▶ _PROBLEM TO WORK ON_
Output range, inclusive: from the line containing "s.mem.write a b := rfl" to the line containing "(s.platformReset).height = 0 := rfl". Restate those lines from the data below word for word and only those.

▶ _DATA TO PROCESS_
/-! ### State.answer -/

@[simp] theorem State.answer_pixcap (s : State) (a : Answer) : (s.answer a).pixcap = s.pixcap := rfl
@[simp] theorem State.answer_cmd (s : State) (a : Answer) : (s.answer a).cmd = s.cmd := rfl
@[simp] theorem State.answer_status (s : State) (a : Answer) : (s.answer a).status = s.status := rfl
@[simp] theorem State.answer_width (s : State) (a : Answer) : (s.answer a).width = s.width := rfl
@[simp] theorem State.answer_height (s : State) (a : Answer) : (s.answer a).height = s.height := rfl
@[simp] theorem State.answer_fmt (s : State) (a : Answer) : (s.answer a).fmt = s.fmt := rfl
@[simp] theorem State.answer_kside (s : State) (a : Answer) : (s.answer a).kside = s.kside := rfl
@[simp] theorem State.answer_kdiv (s : State) (a : Answer) : (s.answer a).kdiv = s.kdiv := rfl
@[simp] theorem State.answer_kcoef (s : State) (a : Answer) : (s.answer a).kcoef = s.kcoef := rfl
@[simp] theorem State.answer_hist (s : State) (a : Answer) : (s.answer a).hist = s.hist := rfl
@[simp] theorem State.answer_cdf (s : State) (a : Answer) : (s.answer a).cdf = s.cdf := rfl
@[simp] theorem State.answer_lut (s : State) (a : Answer) : (s.answer a).lut = s.lut := rfl
@[simp] theorem State.answer_mem (s : State) (a : Answer) : (s.answer a).mem = s.mem := rfl
@[simp] theorem State.answer_inFlight (s : State) (a : Answer) : (s.answer a).inFlight = s.inFlight := rfl
@[simp] theorem State.answer_windowOpen (s : State) (a : Answer) : (s.answer a).windowOpen = s.windowOpen := rfl
@[simp] theorem State.answer_script (s : State) (a : Answer) : (s.answer a).script = s.script := rfl
@[simp] theorem State.answer_turns (s : State) (a : Answer) : (s.answer a).turns = s.turns := rfl
@[simp] theorem State.answer_answers (s : State) (a : Answer) : (s.answer a).answers = a :: s.answers := rfl
@[simp] theorem State.answer_draws (s : State) (a : Answer) : (s.answer a).draws = s.draws := rfl

/-! ### State.readPix -/

@[simp] theorem State.readPix_pixcap (s : State) (a : Nat) : (s.readPix a).pixcap = s.pixcap := rfl
@[simp] theorem State.readPix_cmd (s : State) (a : Nat) : (s.readPix a).cmd = s.cmd := rfl
@[simp] theorem State.readPix_status (s : State) (a : Nat) : (s.readPix a).status = s.status := rfl
@[simp] theorem State.readPix_width (s : State) (a : Nat) : (s.readPix a).width = s.width := rfl
@[simp] theorem State.readPix_height (s : State) (a : Nat) : (s.readPix a).height = s.height := rfl
@[simp] theorem State.readPix_fmt (s : State) (a : Nat) : (s.readPix a).fmt = s.fmt := rfl
@[simp] theorem State.readPix_kside (s : State) (a : Nat) : (s.readPix a).kside = s.kside := rfl
@[simp] theorem State.readPix_kdiv (s : State) (a : Nat) : (s.readPix a).kdiv = s.kdiv := rfl
@[simp] theorem State.readPix_kcoef (s : State) (a : Nat) : (s.readPix a).kcoef = s.kcoef := rfl
@[simp] theorem State.readPix_hist (s : State) (a : Nat) : (s.readPix a).hist = s.hist := rfl
@[simp] theorem State.readPix_cdf (s : State) (a : Nat) : (s.readPix a).cdf = s.cdf := rfl
@[simp] theorem State.readPix_lut (s : State) (a : Nat) : (s.readPix a).lut = s.lut := rfl
@[simp] theorem State.readPix_mem (s : State) (a : Nat) : (s.readPix a).mem = s.mem := rfl
@[simp] theorem State.readPix_inFlight (s : State) (a : Nat) : (s.readPix a).inFlight = s.inFlight := rfl
@[simp] theorem State.readPix_windowOpen (s : State) (a : Nat) : (s.readPix a).windowOpen = s.windowOpen := rfl
@[simp] theorem State.readPix_script (s : State) (a : Nat) : (s.readPix a).script = s.script := rfl
@[simp] theorem State.readPix_turns (s : State) (a : Nat) : (s.readPix a).turns = s.turns := rfl
@[simp] theorem State.readPix_answers (s : State) (a : Nat) : (s.readPix a).answers = .pix a (s.pix a) :: s.answers := rfl
@[simp] theorem State.readPix_draws (s : State) (a : Nat) : (s.readPix a).draws = s.draws + 1 := rfl

/-! ### State.writePix -/

@[simp] theorem State.writePix_pixcap (s : State) (a : Nat) (b : Byte) : (s.writePix a b).pixcap = s.pixcap := rfl
@[simp] theorem State.writePix_cmd (s : State) (a : Nat) (b : Byte) : (s.writePix a b).cmd = s.cmd := rfl
@[simp] theorem State.writePix_status (s : State) (a : Nat) (b : Byte) : (s.writePix a b).status = s.status := rfl
@[simp] theorem State.writePix_width (s : State) (a : Nat) (b : Byte) : (s.writePix a b).width = s.width := rfl
@[simp] theorem State.writePix_height (s : State) (a : Nat) (b : Byte) : (s.writePix a b).height = s.height := rfl
@[simp] theorem State.writePix_fmt (s : State) (a : Nat) (b : Byte) : (s.writePix a b).fmt = s.fmt := rfl
@[simp] theorem State.writePix_kside (s : State) (a : Nat) (b : Byte) : (s.writePix a b).kside = s.kside := rfl
@[simp] theorem State.writePix_kdiv (s : State) (a : Nat) (b : Byte) : (s.writePix a b).kdiv = s.kdiv := rfl
@[simp] theorem State.writePix_kcoef (s : State) (a : Nat) (b : Byte) : (s.writePix a b).kcoef = s.kcoef := rfl
@[simp] theorem State.writePix_hist (s : State) (a : Nat) (b : Byte) : (s.writePix a b).hist = s.hist := rfl
@[simp] theorem State.writePix_cdf (s : State) (a : Nat) (b : Byte) : (s.writePix a b).cdf = s.cdf := rfl
@[simp] theorem State.writePix_lut (s : State) (a : Nat) (b : Byte) : (s.writePix a b).lut = s.lut := rfl
@[simp] theorem State.writePix_mem (s : State) (a : Nat) (b : Byte) : (s.writePix a b).mem = s.mem.write a b := rfl
@[simp] theorem State.writePix_inFlight (s : State) (a : Nat) (b : Byte) : (s.writePix a b).inFlight = s.inFlight := rfl
@[simp] theorem State.writePix_windowOpen (s : State) (a : Nat) (b : Byte) : (s.writePix a b).windowOpen = s.windowOpen := rfl
@[simp] theorem State.writePix_script (s : State) (a : Nat) (b : Byte) : (s.writePix a b).script = s.script := rfl
@[simp] theorem State.writePix_turns (s : State) (a : Nat) (b : Byte) : (s.writePix a b).turns = s.turns := rfl
@[simp] theorem State.writePix_answers (s : State) (a : Nat) (b : Byte) : (s.writePix a b).answers = s.answers := rfl
@[simp] theorem State.writePix_draws (s : State) (a : Nat) (b : Byte) : (s.writePix a b).draws = s.draws := rfl

/-! ### State.platformReset -/

@[simp] theorem State.platformReset_pixcap (s : State) : (s.platformReset).pixcap = s.pixcap := rfl
@[simp] theorem State.platformReset_cmd (s : State) : (s.platformReset).cmd = 0 := rfl
@[simp] theorem State.platformReset_status (s : State) : (s.platformReset).status = Status.idle := rfl
@[simp] theorem State.platformReset_width (s : State) : (s.platformReset).width = 0 := rfl
@[simp] theorem State.platformReset_height (s : State) : (s.platformReset).height = 0 := rfl
@[simp] theorem State.platformReset_fmt (s : State) : (s.platformReset).fmt = 0 := rfl
@[simp] theorem State.platformReset_kside (s : State) : (s.platformReset).kside = 0 := rfl
@[simp] theorem State.platformReset_kdiv (s : State) : (s.platformReset).kdiv = 0 := rfl
@[simp] theorem State.platformReset_kcoef (s : State) : (s.platformReset).kcoef = Vector.replicate 25 0 := rfl
@[simp] theorem State.platformReset_hist (s : State) : (s.platformReset).hist = Vector.replicate 256 0 := rfl
@[simp] theorem State.platformReset_cdf (s : State) : (s.platformReset).cdf = Vector.replicate 256 0 := rfl
@[simp] theorem State.platformReset_lut (s : State) : (s.platformReset).lut = Vector.replicate 256 0 := rfl
@[simp] theorem State.platformReset_mem (s : State) : (s.platformReset).mem = [] := rfl
@[simp] theorem State.platformReset_inFlight (s : State) : (s.platformReset).inFlight = none := rfl
@[simp] theorem State.platformReset_windowOpen (s : State) : (s.platformReset).windowOpen = false := rfl
@[simp] theorem State.platformReset_script (s : State) : (s.platformReset).script = s.script := rfl
@[simp] theorem State.platformReset_turns (s : State) : (s.platformReset).turns = s.turns := rfl
@[simp] theorem State.platformReset_answers (s : State) : (s.platformReset).answers = s.answers := rfl
@[simp] theorem State.platformReset_draws (s : State) : (s.platformReset).draws = s.draws + 1 := rfl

▶ _YOUR RESPONSE_
@[simp] theorem State.writePix_mem (s : State) (a : Nat) (b : Byte) : (s.writePix a b).mem = s.mem.write a b := rfl
@[simp] theorem State.writePix_inFlight (s : State) (a : Nat) (b : Byte) : (s.writePix a b).inFlight = s.inFlight := rfl
@[simp] theorem State.writePix_windowOpen (s : State) (a : Nat) (b : Byte) : (s.writePix a b).windowOpen = s.windowOpen := rfl
@[simp] theorem State.writePix_script (s : State) (a : Nat) (b : Byte) : (s.writePix a b).script = s.script := rfl
@[simp] theorem State.writePix_turns (s : State) (a : Nat) (b : Byte) : (s.writePix a b).turns = s.turns := rfl
@[simp] theorem State.writePix_answers (s : State) (a : Nat) (b : Byte) : (s.writePix a b).answers = s.answers := rfl
@[simp] theorem State.writePix_draws (s : State) (a : Nat) (b : Byte) : (s.writePix a b).draws = s.draws := rfl

/-! ### State.platformReset -/

@[simp] theorem State.platformReset_pixcap (s : State) : (s.platformReset).pixcap = s.pixcap := rfl
@[simp] theorem State.platformReset_cmd (s : State) : (s.platformReset).cmd = 0 := rfl
@[simp] theorem State.platformReset_status (s : State) : (s.platformReset).status = Status.idle := rfl
@[simp] theorem State.platformReset_width (s : State) : (s.platformReset).width = 0 := rfl
@[simp] theorem State.platformReset_height (s : State) : (s.platformReset).height = 0 := rfl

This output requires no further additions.